A man wearing a costume of Din Djarin poses in front of a giant replica of the Razor Crest.

ILM's StageCraft and the rise of virtual production

The Star Wars franchise has long pushed technological advancements in film, thanks to George Lucas and special effects master John Dykstra, who led Industrial Light and Magic, the studio that pulled off the films' otherworldly characters and environments. Despite more than 40 years in the business, the company is still pushing the boundaries of modern technology to new heights with its newest creation, StageCraft, which it used for "The Mandalorian."

"The Mandalorian" was Disney's first live-action Star Wars TV show, which was critically successful when it aired in 2019. Despite its success, audiences at the time were unaware of how impressive the show was. Using a traditional green screen would have presented a very specific problem for filming "The Mandalorian" as the protagonist is always seen in a full-body metal suit—it'd be incredibly difficult to mask all of the green reflections out and the reflections from the scene's landscape in.
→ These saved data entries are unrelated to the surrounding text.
-- ==== Sys2Proof/Machine/Ilf.lean ====
section
/-!
DEFINITION. The interleaved lane format: marker blocks, alignment, delivery and the transmitted marker block
(03 R64-R74).
-/
namespace Sys2Proof.Machine

/-- The alignment words (03 R68). -/
def ilfAlign0 : Word := 0x3B7CE491
def ilfAlign1 : Word := 0xC4831B6E

/-- CRC-32 over words 2 to 14 (03 R68). -/
def ilfCrc (ws : List Word) : Word := wd (crcOctets crcIlf (octetsOfWords ((ws.drop 2).take 13)))

def ilfAligned (ws : List Word) : Bool := ws.getD 0 0 == ilfAlign0 && ws.getD 1 0 == ilfAlign1
def ilfCrcOk (ws : List Word) : Bool := ws.length == 16 && ws.getD 15 0 == ilfCrc ws

/-- The slot map of a marker block, one octet per slot. -/
def ilfMap (ws : List Word) : List Octet := octetsOfWords ((ws.drop 3).take 4)

/-- The data counts of a marker block, one per sub-port. -/
def ilfCm (ws : List Word) : List Nat := ((ws.drop 7).take 8).flatMap fun w => [fld w 29 16, fld w 13 0]

/-! ### Payload positions (03 R65, R69) -/

/-- Position `j` of `total` carries data when the count is `cm` (03 R69). -/
def ilfData (cm total j : Nat) : Bool := decide (j * cm % total < cm)

/-- The payload positions of a set of slots, in order: position p belongs to slot p mod 16 (03 R65). -/
def slotWords {α : Type} (slots : List Nat) (ws : List α) : List α :=
  (ws.zipIdx).filterMap fun e => if slots.contains (e.2 % 16) then some e.1 else none

/-- The words at the data positions; stuff words are discarded (03 R69). -/
def takeData {α : Type} (cm total : Nat) (ws : List α) : List α :=
  (ws.zipIdx 1).filterMap fun e => if ilfData cm total e.2 then some e.1 else none

/-- The payload of a period as received: a control block is two words of 0, poisoned (03 R64). -/
def periodWords (mk : IlfMarker) (ctl : List Nat) : List (Word × Bool) :=
  (mk.payload.zipIdx).map fun e => if ctl.contains ((e.2 + 16) / 2) then (0, true) else (e.1, false)

/-- The marker block as received. -/
def markerWords (mk : IlfMarker) (ctl : List Nat) : List Word :=
  (mk.words.zipIdx).map fun e => if ctl.contains (e.2 / 2) then 0 else e.1

/-- The delivery of one period to the configured sub-ports (03 R69, R72-R74): the words at their data positions, as lane
words, poisoned or not. A sub-port whose slot set differs gets nothing. -/
def ilfDeliver (d : Dev) (l : Nat) (r : IlfRx) (pay : List (Word × Bool)) (bad : List Nat) (allBad : Bool) :
    List (Nat × List LaneWord) :=
  (ilfPorts d l).filterMap fun e =>
    let s := subOf e.1 e.2
    let slots := maskSlots e.2.mask
    if mapMismatch r s e.2 then none
    else some (s, (takeData (r.cm.getD s 0) (slots.length * 1023) (slotWords slots pay)).map fun w =>
      lw tagData w.1 (w.2 || allBad || bad.contains s))

/-- Slots marked used for a sub-port index that has no configured port (03 R73). -/
def unconfSlots (d : Dev) (l : Nat) (m : List Octet) : Nat :=
  let subs := (ilfPorts d l).map fun e => subOf e.1 e.2
  (m.filter fun o => decide (128 ≤ o.toNat) && !subs.contains (o.toNat % 16)).length

/-- A period that the receiver delivers as good (03 R71, R73, R74). A sub-port whose count exceeds its positions keeps
the count and the map of the last valid block. -/
def ilfGood (l : Nat) (ws : List Word) (pay : List (Word × Bool)) (t : Time) (d : Dev) : Dev :=
  let r := (d.lane l).rx
  let src := BitVec.ofNat 8 (fld (ws.getD 2 0) 23 16)
  let cm := ilfCm ws
  let bad := ((ilfPorts d l).filter fun e => decide ((maskSlots e.2.mask).length * 1023 < cm.getD (subOf e.1 e.2) 0)).map
    fun e => subOf e.1 e.2
  let cm' := (List.range 16).map fun s => if bad.contains s then r.cm.getD s 0 else cm.getD s 0
  let held := bad.foldl (fun h s => tput h s (tgetD r.held s r.map)) []
  let r := { r with
    st := .sync, valid := 0, crcRun := 0, absent := 0, loa := false, map := ilfMap ws, held := held, cm := cm', sourceId := src
    ctlAt := [] }
  let d := d.modLane l fun x => { x with rx := { r with out := ilfDeliver d l r pay bad false } }
  let d := addCnt (laneKey l) 0x61 bad.length (addCnt (laneKey l) 0x69 (unconfSlots d l (ilfMap ws)) d)
  let d := (ilfPorts d l).foldl (fun d e => setPartner e.1 3 0 [wd src.toNat] t d) d
  lanePorts l t d

/-- A period that fails its CRC in SYNC (03 R72, R73): the last valid map and counts, every word poisoned. -/
def ilfBad (l absent : Nat) (pay : List (Word × Bool)) (d : Dev) : Dev :=
  let r := { (d.lane l).rx with absent := absent, ctlAt := [] }
  addCnt (laneKey l) 0x69 (unconfSlots d l r.map)
    (addCnt (laneKey l) 0x60 1 (d.modLane l fun x => { x with rx := { r with out := ilfDeliver d l r pay [] true } }))

/-- Back to HUNT. -/
def ilfHunt (l : Nat) (loa : Bool) (t : Time) (d : Dev) : Dev :=
  lanePorts l t (d.modLane l fun x => { x with rx := { x.rx with
    st := .hunt, valid := 0, crcRun := 0, absent := 0, loa := x.rx.loa || loa, out := [], ctlAt := [] } })

/-- Does the lane receive an ILF stream? -/
def ilfLive (d : Dev) (l : Nat) : Bool := (d.lane l).st == .up && (d.lane l).cfg.ilf

/-- ILF_ALIGNMENT_FOUND (03 R71). -/
def execIlfAlignmentFound (lane : Nat) (s : State) : Out :=
  s.run (gFab fun _ d =>
    if ilfLive d lane && (d.lane lane).rx.st == .hunt then
      d.modLane lane fun x => { x with rx := { x.rx with st := .presync, valid := 0, crcRun := 0 } }
    else d)

/-- ILF_MARKER_PERIOD (03 R71-R74). -/
def execIlfMarkerPeriod (lane : Nat) (mk : IlfMarker) (s : State) : Out :=
  s.run (gFab fun t d =>
    if !ilfLive d lane then d
    else
      let r := (d.lane lane).rx
      let ws := markerWords mk r.ctlAt
      let pay := periodWords mk r.ctlAt
      let r := { r with ctlAt := [] }
      match r.st with
      | .hunt => d.modLane lane fun x => { x with rx := r }
      | .presync =>
        if !ilfAligned ws then ilfHunt lane false t d
        else if ilfCrcOk ws then
          if r.valid = 1 then ilfGood lane ws pay t d
          else d.modLane lane fun x => { x with rx := { r with valid := 1, crcRun := 0 } }
        else
          let d := addCnt (laneKey lane) 0x60 1 d
          if r.crcRun = 3 then ilfHunt lane false t d
          else d.modLane lane fun x => { x with rx := { r with valid := 0, crcRun := r.crcRun + 1 } }
      | .sync =>
        if !ilfAligned ws then
          if r.absent = 3 then ilfHunt lane true t d else ilfBad lane (r.absent + 1) pay d
        else if ilfCrcOk ws then ilfGood lane ws pay t d
        else ilfBad lane 0 pay d)

/-- ILF_CONTROL_BLOCK (03 R64): counted; its block of the period is delivered as two words of 0 with poison, with the
rest of the period at ILF_MARKER_PERIOD. -/
def execIlfControlBlock (b : IlfControl) (s : State) : Out :=
  s.run (gFab fun _ d =>
    if ilfLive d b.lane then d.modLane b.lane fun x =>
      { x with rx := { x.rx with ctl := x.rx.ctl + 1, ctlAt := sadd x.rx.ctlAt (b.blk % 8192) } } else d)

/-! ### Transmission (03 R68, R70) -/

/-- The words that a sub-port sends in a period and the bits carried forward, of the bits gathered (03 R70): whole words,
at most the port's positions. A squelched sub-port sends none, and its bits are dropped (DESIGN CHOICE, log entry 63). -/
def ilfGather (x : Port) (bits : List Bool) : List Word × List Bool :=
  if x.tx = .squelch then ([], [])
  else
    let c := min (bits.length / 32) ((maskSlots x.mask).length * 1023)
    ((List.range c).map fun i => wd (bitsNat ((bits.drop (32 * i)).take 32)), bits.drop (32 * c))

/-- Words at a sub-port's positions j = 1 to `total`: data where R69 says so, else stuff words of 0. -/
def ilfSpread (cm total : Nat) : Nat → Nat → List Word → List Word
  | 0, _, _ => []
  | n + 1, j, ws =>
    if ilfData cm total j then ws.headD 0 :: ilfSpread cm total n (j + 1) (ws.drop 1)
    else 0 :: ilfSpread cm total n (j + 1) ws

/-- The payload of a period from the words at each sub-port's positions (03 R65); other slots carry words of 0. -/
def ilfPayload (subs : List (List Nat × List Word)) : List Word :=
  (List.range 16368).map fun p =>
    match subs.find? fun e => e.1.contains (p % 16) with
    | some e => e.2.getD (p / 16 * e.1.length + (e.1.findIdx fun i => i == p % 16)) 0
    | none => 0

/-- The marker block sent (03 R68): its counts by sub-port. -/
def ilfMarkerOf (d : Dev) (l : Nat) (period : Octet) (cm : Nat → Nat) : List Word :=
  let slot := fun i : Nat => match (ilfPorts d l).find? fun e => e.2.mask.getLsbD i with
    | some e => 128 + subOf e.1 e.2
    | none => 0
  let w2 := wd (period.toNat * 2 ^ 24 + (d.lane l).cfg.sourceId.toNat * 2 ^ 16)
  let maps := (List.range 4).map fun k => wd (slot (4 * k) * 2 ^ 24 + slot (4 * k + 1) * 2 ^ 16 + slot (4 * k + 2) * 2 ^ 8 + slot (4 * k + 3))
  let cms := (List.range 8).map fun k => wd (cm (2 * k) * 2 ^ 16 + cm (2 * k + 1))
  let ws := [ilfAlign0, ilfAlign1, w2] ++ maps ++ cms
  ws ++ [ilfCrc ws]

/-- ILF_TX_MARKER (03 R62, R65, R68-R70): the marker block and the payload of the period that begins, from the bits of
each sub-port's line bit stream gathered since the previous one; the slot map is the one in force. -/
def execIlfTxMarker (lane : Nat) (bits : List (Nat × List Bool)) (s : State) : Out :=
  s.run (gFab fun _ d =>
    let x := d.lane lane
    if !(x.cfg.enable && x.cfg.ilf) || x.st == .down then d
    else
      let got := fun k : Nat => (bits.filter fun e => e.1 == k).flatMap (·.2)
      let subs := (ilfPorts d lane).map fun e =>
        let k := subOf e.1 e.2
        (k, maskSlots e.2.mask, ilfGather e.2 (tgetD x.tx.carry k [] ++ got k))
      let cm := fun k : Nat => match subs.find? fun e => e.1 == k with | some e => e.2.2.1.length | none => 0
      let spread := subs.map fun e =>
        (e.2.1, ilfSpread e.2.2.1.length (e.2.1.length * 1023) (e.2.1.length * 1023) 1 e.2.2.1)
      d.modLane lane fun y => { y with tx := {
        period := y.tx.period + 1, carry := subs.foldl (fun c e => tput c e.1 e.2.2.2) []
        marker := ilfMarkerOf d lane x.tx.period cm, payload := ilfPayload spread } })

end Sys2Proof.Machine
end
Enter StageCraft, a massive circular wall of LED screens that utilize 3D technology to create a moving, interactive backdrop for scenes to play out in. Unlike traditional backdrops, Stagecraft's screens are linked via GPS to the camera. If the camera tilts left, the images on the screen's perspective shift left as if they were filming in a real location. ILM has since rolled out permanent and temporary virtual production stages, the latest located near its facility in Vancouver, British Columbia.

Meanwhile, more and more companies are looking to get into the action with virtual production explored in studios worldwide, including the U.K. and Canada. Despite these advances, the technology is still incredibly young and continues to be expensive, and the industry is challenged to find more viable solutions so studios can stay afloat and film lovers can continue to get their fix of fantastical worlds and action-packed scenes.